Functional Neuroimaging Unit, Geriatric Institute Research Center and Department of Psychology, University of Montreal, 4565 Queen Mary, Montreal QC, Canada.
Neuroimage. 2010 Jan 1;49(1):694-702. doi: 10.1016/j.neuroimage.2009.08.055. Epub 2009 Sep 2.
The 'learning and performance' conundrum has for a long time puzzled the field of cognitive neuroscience. Deciphering the genuine functional neuroanatomy of motor sequence learning, among that of other skills, has thereby been hampered. The main caveat is that changes in neural activity that inherently accompany task practice may not only reflect the learning process per se, but also the basic motor implementation of improved performance. Previous research has attempted to control for a performance confound in brain activity by adopting methodologies that prevent changes in performance.
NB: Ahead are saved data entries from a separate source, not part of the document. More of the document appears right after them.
-- ==== Sys2Proof/Machine/HostPort.lean ====
section
/-! DEFINITION. The host ports (R318, R319, R327 to R348): window messages, BAR0 registers and the admin queue, the bank window,
command addresses, engine addresses, bulk accesses, MSI-X and D3hot. -/

namespace Sys2Proof.Machine

/-! ### Window messages, 0x06xx -/

/-- R346: the cores of a field wake, and are pinned at run until data mode is set. The host's GOPENs count from here (R119). -/
def State.toCommandMode (s : State) (f q : Nat) : State :=
  let t := allCores.foldl (fun s c => (allBus.foldl (fun s u => s.updBu f c u fun b =>
    { b with invalidSeen := false, opens := if b.opensOf.isNone then [] else b.opens }) s).pinCore f c 0) s
  t.updField f fun x => { x with cmdMode := some q, cmdEnding := false }

/-- WINDOW_MODE. Data mode is set once every FIFO of the field is empty (R346). -/
def windowModeMsg (m : Msg) (s : State) : State :=
  let f := eByte m.entry 16
  let mode := eByte m.entry 17
  let x := s.field f
  if 96 ≤ f || 1 < mode || x.health = .lost then s.finish m stOUT_OF_RANGE []
  else if (match x.cmdMode with | some q => decide (q ≠ m.id.src) | none => false) then s.finish m stNOT_OWNER []
  else if mode = 1 then
    if s.fieldBusy f then s.finish m stIN_USE [] else (s.toCommandMode f m.id.src).finish m stOK []
  else if x.cmdMode.isNone then s.finish m stOK []
  else if allCores.all fun c => (s.core f c).fifo.isEmpty then (s.toDataMode f).finish m stOK []
  else s

/-- WINDOW_MODE. -/
def execWindowMode (m : MsgId) (s : State) : Host.Outcome State Fault Refusal := onMsg 0x0601 [.bus, .cores] m windowModeMsg s

/-- WINDOW_BASE (R319). -/
def windowBaseMsg (m : Msg) (s : State) : State :=
  let base := eNum m.entry 16 8
  if base % 2 ^ 34 ≠ 0 || 0x02FC00000000 < base then s.finish m stOUT_OF_RANGE []
  else (s.updPort (s.ownerOf m.id.src) fun x => { x with bar2 := BitVec.ofNat 64 base }).finish m stOK []

/-- WINDOW_BASE. -/
def execWindowBase (m : MsgId) (s : State) : Host.Outcome State Fault Refusal := onMsg 0x0602 [] m windowBaseMsg s

/-- WINDOW_QUERY. -/
def execWindowQuery (m : MsgId) (s : State) : Host.Outcome State Fault Refusal :=
  onMsg 0x0603 [] m (fun x s => s.finish x stOK (leBytes 8 (s.port (s.ownerOf x.id.src)).bar2.toNat ++
    leBytes 12 (allFields.map fun f => if (s.field f).cmdMode.isSome then 2 ^ f else 0).sum ++ leBytes 12 0)) s

/-! ### MSI-X (R348) -/

/-- R348: a vector that a port may send: an event's, or that of a pair that it owns. -/
def State.ownsVector (s : State) (p v : Nat) : Bool := 1024 ≤ v || s.ownerOf v = p

/-- R348: sends every pending vector that is not masked any more. -/
def State.flushMsix (s : State) (p : Nat) : State :=
  let x := s.port p
  if !x.msixEnable || x.funcMask then s
  else
    let due := x.msixPending.filter fun v => !bit (x.msix v) 96
    (due.filter (s.ownsVector p)).foldl (fun s v => s.emit p (.msix p v))
      (s.setPort p { x with msixPending := x.msixPending.filter fun v => bit (x.msix v) 96 })

/-- Writes part of an MSI-X table entry; the mask bit that this clears sends what is pending. -/
def State.writeMsix (s : State) (p v lo len : Nat) (val : Word) : State :=
  let x := s.port p
  let mask : BitVec 128 := BitVec.ofNat 128 ((2 ^ len - 1) * 2 ^ lo)
  let e := (x.msix v &&& ~~~mask) ||| ((val.setWidth 128 <<< lo) &&& mask)
  State.flushMsix (s.setPort p { x with msixTable := Sparse.set (1#128 <<< 96) x.msixTable v e }) p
However, blocking the expression of performance is likely to distort the very nature of the motor sequence learning process, and may thus represent a major confound in itself. In the present study, we postulated that both learning-dependent plasticity mechanisms and learning-independent implementation processes are nested within the relationship that exists between performance and brain activity. Functional magnetic resonance imaging (fMRI) was used to map brain responses in healthy volunteers while they either (a) learned a novel sequence, (b) produced a highly automatized sequence or (c) executed non-sequential movements matched for speed frequency. In order to dissociate between qualitatively distinct, but intertwined, relationships between performance and neural activity, our analyses focused on correlations between variations in performance and brain activity, and how this relationship differs or shares commonalities between conditions. Results revealed that activity in the putamen and contralateral lobule VI of the cerebellum most strongly correlated with performance during learning per se, suggesting their key role in this process. By contrast, activity in a parallel cerebellar network, as well as in motor and premotor cortical areas, was modulated by performance during learning and during one or both control condition(s), suggesting the primary contribution of these areas in motor implementation, either as a function or not of the sequential content of movements. Our findings thus highlight the multifaceted nature of the link between performance and brain activity, and suggest that different components of the striato-cortical and cerebello-cortical motor loops play distinct, but complementary, roles during early motor sequence learning.
长期以来,“学习和表现”的难题一直困扰着认知神经科学领域。因此,对运动序列学习的真正功能神经解剖学的破译,以及其他技能的破译,都受到了阻碍。主要的警告是,伴随着任务练习而固有地改变的神经活动不仅可能反映学习过程本身,还可能反映改善表现的基本运动执行。先前的研究试图通过采用防止表现变化的方法来控制大脑活动中的表现混杂。然而,阻止表现的表达可能会扭曲运动序列学习过程的本质,因此本身可能代表一个主要的混杂。在本研究中,我们假设学习相关的可塑性机制和学习独立的执行过程都嵌套在表现和大脑活动之间的关系中。功能磁共振成像(fMRI)用于在健康志愿者执行以下任务时绘制大脑反应:(a) 学习新序列,(b) 产生高度自动化的序列,或 (c) 以匹配速度频率执行非序列运动。为了区分表现和神经活动之间存在的不同但相互交织的关系,我们的分析重点是表现和大脑活动之间变化的相关性,以及这种关系在不同条件下如何不同或共享共同点。结果表明,在学习过程中,纹状体和对侧小脑 VI 叶的活动与表现最强烈相关,表明它们在该过程中的关键作用。相比之下,小脑平行网络以及运动和运动前皮质区域的活动在学习和一个或两个控制条件期间受到表现的调节,这表明这些区域在运动执行中的主要贡献,无论是作为运动顺序内容的函数还是不是。我们的研究结果因此强调了表现和大脑活动之间联系的多方面性质,并表明纹状体 - 皮质和小脑 - 皮质运动回路的不同成分在早期运动序列学习期间发挥着不同但互补的作用。